** Your task **
The word "Interrupt" marks the lines to keep; find each one in the data and copy it.

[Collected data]
-- ==== Sys2Proof/Syntax.lean ====
section
/-! DEFINITION. The abstract syntax of the Am29000: one constructor per row of spec/opcode_table.json, with the fields of its format (30 R210, R212). -/

namespace Sys2Proof

/-- The `RB or I` operand: a register number (M = 0) or an 8-bit constant (M = 1) (30 R204). -/
inductive Src2 where
  | reg (rb : RegNum)
  | imm (i : BitVec 8)
deriving DecidableEq, Repr

/-- The 115 instructions (00 R5). `ctl` is the CE//CNTL field of a load or store (30 R208), `a` the A bit of a branch
(30 R203), `i16` the 16-bit constant or address (30 R206, R207), `vn` a trap vector number (30 R209), `sa` a
special-purpose register-number (10 R40). Reserved fields are not carried (30 R205). -/
inductive Instr where
  -- Integer Arithmetic (40)
  /-- ADD, Add (opcodes 0x14, 0x15; R242). -/
  | add (rc ra : RegNum) (rb : Src2)
  /-- ADDS, Add, Signed (opcodes 0x10, 0x11; R243). -/
  | adds (rc ra : RegNum) (rb : Src2)
  /-- ADDU, Add, Unsigned (opcodes 0x12, 0x13; R244). -/
  | addu (rc ra : RegNum) (rb : Src2)
  /-- ADDC, Add with Carry (opcodes 0x1C, 0x1D; R245). -/
  | addc (rc ra : RegNum) (rb : Src2)
  /-- ADDCS, Add with Carry, Signed (opcodes 0x18, 0x19; R246). -/
  | addcs (rc ra : RegNum) (rb : Src2)
  /-- ADDCU, Add with Carry, Unsigned (opcodes 0x1A, 0x1B; R247). -/
  | addcu (rc ra : RegNum) (rb : Src2)
  /-- SUB, Subtract (opcodes 0x24, 0x25; R248). -/
  | sub (rc ra : RegNum) (rb : Src2)
  /-- SUBS, Subtract, Signed (opcodes 0x20, 0x21; R249). -/
  | subs (rc ra : RegNum) (rb : Src2)
  /-- SUBU, Subtract, Unsigned (opcodes 0x22, 0x23; R250). -/
  | subu (rc ra : RegNum) (rb : Src2)
  /-- SUBC, Subtract with Carry (opcodes 0x2C, 0x2D; R251). -/
  | subc (rc ra : RegNum) (rb : Src2)
  /-- SUBCS, Subtract with Carry, Signed (opcodes 0x28, 0x29; R252). -/
  | subcs (rc ra : RegNum) (rb : Src2)
  /-- SUBCU, Subtract with Carry, Unsigned (opcodes 0x2A, 0x2B; R253). -/
  | subcu (rc ra : RegNum) (rb : Src2)
  /-- SUBR, Subtract Reverse (opcodes 0x34, 0x35; R254). -/
  | subr (rc ra : RegNum) (rb : Src2)
  /-- SUBRS, Subtract Reverse, Signed (opcodes 0x30, 0x31; R255). -/
  | subrs (rc ra : RegNum) (rb : Src2)
  /-- SUBRU, Subtract Reverse, Unsigned (opcodes 0x32, 0x33; R256). -/
  | subru (rc ra : RegNum) (rb : Src2)
  /-- SUBRC, Subtract Reverse with Carry (opcodes 0x3C, 0x3D; R257). -/
  | subrc (rc ra : RegNum) (rb : Src2)
  /-- SUBRCS, Subtract Reverse with Carry, Signed (opcodes 0x38, 0x39; R258). -/
  | subrcs (rc ra : RegNum) (rb : Src2)
  /-- SUBRCU, Subtract Reverse with Carry, Unsigned (opcodes 0x3A, 0x3B; R259). -/
  | subrcu (rc ra : RegNum) (rb : Src2)
  /-- MUL, Multiply Step (opcodes 0x64, 0x65; R260). -/
  | mul (rc ra : RegNum) (rb : Src2)
  /-- MULL, Multiply Last Step (opcodes 0x66, 0x67; R261). -/
  | mull (rc ra : RegNum) (rb : Src2)
  /-- MULTIPLY, Integer Multiply (opcodes 0xE0; R262). -/
  | multiply (rc ra rb : RegNum)
  /-- DIVIDE, Integer Divide (opcodes 0xE1; R263). -/
  | divide (rc ra rb : RegNum)
  /-- MULU, Multiply Step, Unsigned (opcodes 0x74, 0x75; R264). -/
  | mulu (rc ra : RegNum) (rb : Src2)
  /-- DIV0, Divide Initialize (opcodes 0x68, 0x69; R265). -/
  | div0 (rc : RegNum) (rb : Src2)
  /-- DIV, Divide Step (opcodes 0x6A, 0x6B; R266). -/
  | div (rc ra : RegNum) (rb : Src2)
  /-- DIVL, Divide Last Step (opcodes 0x6C, 0x6D; R267). -/
  | divl (rc ra : RegNum) (rb : Src2)
  /-- DIVREM, Divide Remainder (opcodes 0x6E, 0x6F; R268). -/
  | divrem (rc ra : RegNum) (rb : Src2)
  -- Compare (41)
  /-- CPEQ, Compare Equal To (opcodes 0x60, 0x61; R291). -/
  | cpeq (rc ra : RegNum) (rb : Src2)
  /-- CPNEQ, Compare Not Equal To (opcodes 0x62, 0x63; R292). -/
  | cpneq (rc ra : RegNum) (rb : Src2)
  /-- CPLT, Compare Less Than (opcodes 0x40, 0x41; R293). -/
  | cplt (rc ra : RegNum) (rb : Src2)
  /-- CPLTU, Compare Less Than, Unsigned (opcodes 0x42, 0x43; R294). -/
  | cpltu (rc ra : RegNum) (rb : Src2)
  /-- CPLE, Compare Less Than or Equal To (opcodes 0x44, 0x45; R295). -/
  | cple (rc ra : RegNum) (rb : Src2)
  /-- CPLEU, Compare Less Than or Equal To, Unsigned (opcodes 0x46, 0x47; R296). -/
  | cpleu (rc ra : RegNum) (rb : Src2)
  /-- CPGT, Compare Greater Than (opcodes 0x48, 0x49; R297). -/
  | cpgt (rc ra : RegNum) (rb : Src2)
  /-- CPGTU, Compare Greater Than, Unsigned (opcodes 0x4A, 0x4B; R298). -/
  | cpgtu (rc ra : RegNum) (rb : Src2)
  /-- CPGE, Compare Greater Than or Equal To (opcodes 0x4C, 0x4D; R299). -/
  | cpge (rc ra : RegNum) (rb : Src2)
  /-- CPGEU, Compare Greater Than or Equal To, Unsigned (opcodes 0x4E, 0x4F; R300). -/
  | cpgeu (rc ra : RegNum) (rb : Src2)
  /-- CPBYTE, Compare Bytes (opcodes 0x2E, 0x2F; R301). -/
  | cpbyte (rc ra : RegNum) (rb : Src2)
  /-- ASEQ, Assert Equal To (opcodes 0x70, 0x71; R305). -/
  | aseq (vn : BitVec 8) (ra : RegNum) (rb : Src2)
  /-- ASNEQ, Assert Not Equal To (opcodes 0x72, 0x73; R306). -/
  | asneq (vn : BitVec 8) (ra : RegNum) (rb : Src2)
  /-- ASLT, Assert Less Than (opcodes 0x50, 0x51; R307). -/
  | aslt (vn : BitVec 8) (ra : RegNum) (rb : Src2)
  /-- ASLTU, Assert Less Than, Unsigned (opcodes 0x52, 0x53; R308). -/
  | asltu (vn : BitVec 8) (ra : RegNum) (rb : Src2)
  /-- ASLE, Assert Less Than or Equal To (opcodes 0x54, 0x55; R309). -/
  | asle (vn : BitVec 8) (ra : RegNum) (rb : Src2)
  /-- ASLEU, Assert Less Than or Equal To, Unsigned (opcodes 0x56, 0x57; R310). -/
  | asleu (vn : BitVec 8) (ra : RegNum) (rb : Src2)
  /-- ASGT, Assert Greater Than (opcodes 0x58, 0x59; R311). -/
  | asgt (vn : BitVec 8) (ra : RegNum) (rb : Src2)
  /-- ASGTU, Assert Greater Than, Unsigned (opcodes 0x5A, 0x5B; R312). -/
  | asgtu (vn : BitVec 8) (ra : RegNum) (rb : Src2)
  /-- ASGE, Assert Greater Than or Equal To (opcodes 0x5C, 0x5D; R313). -/
  | asge (vn : BitVec 8) (ra : RegNum) (rb : Src2)
  /-- ASGEU, Assert Greater Than or Equal To, Unsigned (opcodes 0x5E, 0x5F; R314). -/
  | asgeu (vn : BitVec 8) (ra : RegNum) (rb : Src2)
  -- Logical (42)
  /-- AND, AND Logical (opcodes 0x90, 0x91; R331). -/
  | and (rc ra : RegNum) (rb : Src2)
  /-- ANDN, AND-NOT Logical (opcodes 0x9C, 0x9D; R332). -/
  | andn (rc ra : RegNum) (rb : Src2)
  /-- NAND, NAND Logical (opcodes 0x9A, 0x9B; R333). -/
  | nand (rc ra : RegNum) (rb : Src2)
  /-- OR, OR Logical (opcodes 0x92, 0x93; R334). -/
  | or (rc ra : RegNum) (rb : Src2)
  /-- NOR, NOR Logical (opcodes 0x98, 0x99; R335). -/
  | nor (rc ra : RegNum) (rb : Src2)
  /-- XOR, Exclusive-OR Logical (opcodes 0x94, 0x95; R336). -/
  | xor (rc ra : RegNum) (rb : Src2)
  /-- XNOR, Exclusive-NOR Logical (opcodes 0x96, 0x97; R337). -/
  | xnor (rc ra : RegNum) (rb : Src2)
  -- Shift (43)
  /-- SLL, Shift Left Logical (opcodes 0x80, 0x81; R351). -/
  | sll (rc ra : RegNum) (rb : Src2)
  /-- SRL, Shift Right Logical (opcodes 0x82, 0x83; R352). -/
  | srl (rc ra : RegNum) (rb : Src2)
  /-- SRA, Shift Right Arithmetic (opcodes 0x86, 0x87; R353). -/
  | sra (rc ra : RegNum) (rb : Src2)
  /-- EXTRACT, Extract Word, Bit-Aligned (opcodes 0x7A, 0x7B; R354). -/
  | extract (rc ra : RegNum) (rb : Src2)
  -- Data Movement (44)
  /-- LOAD, Load (opcodes 0x16, 0x17; R380). -/
  | load (ctl : BitVec 8) (ra : RegNum) (rb : Src2)
  /-- LOADL, Load and Lock (opcodes 0x06, 0x07; R381). -/
  | loadl (ctl : BitVec 8) (ra : RegNum) (rb : Src2)
  /-- LOADSET, Load and Set (opcodes 0x26, 0x27; R382). -/
  | loadset (ctl : BitVec 8) (ra : RegNum) (rb : Src2)
  /-- STORE, Store (opcodes 0x1E, 0x1F; R383). -/
  | store (ctl : BitVec 8) (ra : RegNum) (rb : Src2)
  /-- STOREL, Store and Lock (opcodes 0x0E, 0x0F; R384). -/
  | storel (ctl : BitVec 8) (ra : RegNum) (rb : Src2)
  /-- LOADM, Load Multiple (opcodes 0x36, 0x37; R387). -/
  | loadm (ctl : BitVec 8) (ra : RegNum) (rb : Src2)
  /-- STOREM, Store Multiple (opcodes 0x3E, 0x3F; R388). -/
  | storem (ctl : BitVec 8) (ra : RegNum) (rb : Src2)
  /-- EXBYTE, Extract Byte (opcodes 0x0A, 0x0B; R393). -/
  | exbyte (rc ra : RegNum) (rb : Src2)
  /-- EXHW, Extract Half-Word (opcodes 0x7C, 0x7D; R394). -/
  | exhw (rc ra : RegNum) (rb : Src2)
  /-- EXHWS, Extract Half-Word, Sign-Extended (opcodes 0x7E; R395). -/
  | exhws (rc ra : RegNum)
  /-- INBYTE, Insert Byte (opcodes 0x0C, 0x0D; R396). -/
  | inbyte (rc ra : RegNum) (rb : Src2)
  /-- INHW, Insert Half-Word (opcodes 0x78, 0x79; R397). -/
  | inhw (rc ra : RegNum) (rb : Src2)
  /-- MFSR, Move from Special Register (opcodes 0xC6; R400). -/
  | mfsr (rc : RegNum) (sa : BitVec 8)
  /-- MTSR, Move to Special Register (opcodes 0xCE; R401). -/
  | mtsr (sa : BitVec 8) (rb : RegNum)
  /-- MTSRIM, Move to Special Register Immediate (opcodes 0x04; R402). -/
  | mtsrim (sa : BitVec 8) (i16 : BitVec 16)
  /-- MFTLB, Move from Translation Look-Aside Buffer Register (opcodes 0xB6; R403). -/
  | mftlb (rc ra : RegNum)
  /-- MTTLB, Move to Translation Look-Aside Buffer Register (opcodes 0xBE; R404). -/
  | mttlb (ra rb : RegNum)
  -- Constant (45)
  /-- CONST, Constant (opcodes 0x03; R421). -/
  | const (ra : RegNum) (i16 : BitVec 16)
  /-- CONSTH, Constant, High (opcodes 0x02; R422). -/
  | consth (ra : RegNum) (i16 : BitVec 16)
  /-- CONSTN, Constant, Negative (opcodes 0x01; R423). -/
  | constn (ra : RegNum) (i16 : BitVec 16)
  -- Floating-Point (46)
  /-- FADD, Floating-Point Add, Single-Precision (opcodes 0xF0; R431). -/
  | fadd (rc ra rb : RegNum)
  /-- DADD, Floating-Point Add, Double-Precision (opcodes 0xF1; R432). -/
  | dadd (rc ra rb : RegNum)
  /-- FSUB, Floating-Point Subtract, Single-Precision (opcodes 0xF2; R433). -/
  | fsub (rc ra rb : RegNum)
  /-- DSUB, Floating-Point Subtract, Double-Precision (opcodes 0xF3; R434). -/
  | dsub (rc ra rb : RegNum)
  /-- FMUL, Floating-Point Multiply, Single-Precision (opcodes 0xF4; R435). -/
  | fmul (rc ra rb : RegNum)
  /-- DMUL, Floating-Point Multiply, Double-Precision (opcodes 0xF5; R436). -/
  | dmul (rc ra rb : RegNum)
  /-- FDIV, Floating-Point Divide, Single-Precision (opcodes 0xF6; R437). -/
  | fdiv (rc ra rb : RegNum)
  /-- DDIV, Floating-Point Divide, Double-Precision (opcodes 0xF7; R438). -/
  | ddiv (rc ra rb : RegNum)
  /-- FEQ, Floating-Point Equal To, Single-Precision (opcodes 0xEA; R439). -/
  | feq (rc ra rb : RegNum)
  /-- DEQ, Floating-Point Equal To, Double-Precision (opcodes 0xEB; R440). -/
  | deq (rc ra rb : RegNum)
  /-- FLT, Floating-Point Less Than, Single-Precision (opcodes 0xEE; R441). -/
  | flt (rc ra rb : RegNum)
  /-- DLT, Floating-Point Less Than, Double-Precision (opcodes 0xEF; R442). -/
  | dlt (rc ra rb : RegNum)
  /-- FGT, Floating-Point Greater Than, Single-Precision (opcodes 0xEC; R443). -/
  | fgt (rc ra rb : RegNum)
  /-- DGT, Floating-Point Greater Than, Double-Precision (opcodes 0xED; R444). -/
  | dgt (rc ra rb : RegNum)
  /-- CVINTF, Convert Integer to Floating-Point, Single-Precision (opcodes 0xE4; R445). -/
  | cvintf (rc ra : RegNum)
  /-- CVINTD, Convert Integer to Floating-Point, Double-Precision (opcodes 0xE5; R446). -/
  | cvintd (rc ra : RegNum)
  /-- CVFINT, Convert Floating-Point, Single-Precision to Integer (opcodes 0xE6; R447). -/
  | cvfint (rc ra : RegNum)
  /-- CVDINT, Convert Floating-Point, Double-Precision to Integer (opcodes 0xE7; R448). -/
  | cvdint (rc ra : RegNum)
  /-- CVFD, Convert Floating-Point, Single- to Double-Precision (opcodes 0xE8; R449). -/
  | cvfd (rc ra : RegNum)
  /-- CVDF, Convert Floating-Point, Double- to Single-Precision (opcodes 0xE9; R450). -/
  | cvdf (rc ra : RegNum)
  -- Branch (47)
  /-- JMP, Jump (opcodes 0xA0, 0xA1; R471). -/
  | jmp (a : Bool) (i16 : BitVec 16)
  /-- JMPI, Jump Indirect (opcodes 0xC0; R472). -/
  | jmpi (rb : RegNum)
  /-- JMPT, Jump True (opcodes 0xAC, 0xAD; R473). -/
  | jmpt (a : Bool) (ra : RegNum) (i16 : BitVec 16)
  /-- JMPF, Jump False (opcodes 0xA4, 0xA5; R474). -/
  | jmpf (a : Bool) (ra : RegNum) (i16 : BitVec 16)
  /-- JMPTI, Jump True Indirect (opcodes 0xCC; R475). -/
  | jmpti (ra rb : RegNum)
  /-- JMPFI, Jump False Indirect (opcodes 0xC4; R476). -/
  | jmpfi (ra rb : RegNum)
  /-- JMPFDEC, Jump False and Decrement (opcodes 0xB4, 0xB5; R477). -/
  | jmpfdec (a : Bool) (ra : RegNum) (i16 : BitVec 16)
  /-- CALL, Call Subroutine (opcodes 0xA8, 0xA9; R478). -/
  | call (a : Bool) (ra : RegNum) (i16 : BitVec 16)
  /-- CALLI, Call Subroutine, Indirect (opcodes 0xC8; R479). -/
  | calli (ra rb : RegNum)
  -- Miscellaneous (48)
  /-- CLZ, Count Leading Zeros (opcodes 0x08, 0x09; R501). -/
  | clz (rc : RegNum) (rb : Src2)
  /-- SETIP, Set Indirect Pointers (opcodes 0x9E; R502). -/
  | setip (rc ra rb : RegNum)
  /-- EMULATE, Trap to Software Emulation Routine (opcodes 0xF8; R503). -/
  | emulate (vn : BitVec 8) (ra rb : RegNum)
  /-- INV, Invalidate (opcodes 0x9F; R504). -/
  | inv
  /-- IRET, Interrupt Return (opcodes 0x88; R505). -/
  | iret
  /-- IRETINV, Interrupt Return and Invalidate (opcodes 0x8C; R506). -/
  | iretinv
  /-- HALT, Enter Halt Mode (opcodes 0x89; R507). -/
  | halt
deriving DecidableEq, Repr

end Sys2Proof
end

** The answer **
  /-- IRET, Interrupt Return (opcodes 0x88; R505). -/
  /-- IRETINV, Interrupt Return and Invalidate (opcodes 0x8C; R506). -/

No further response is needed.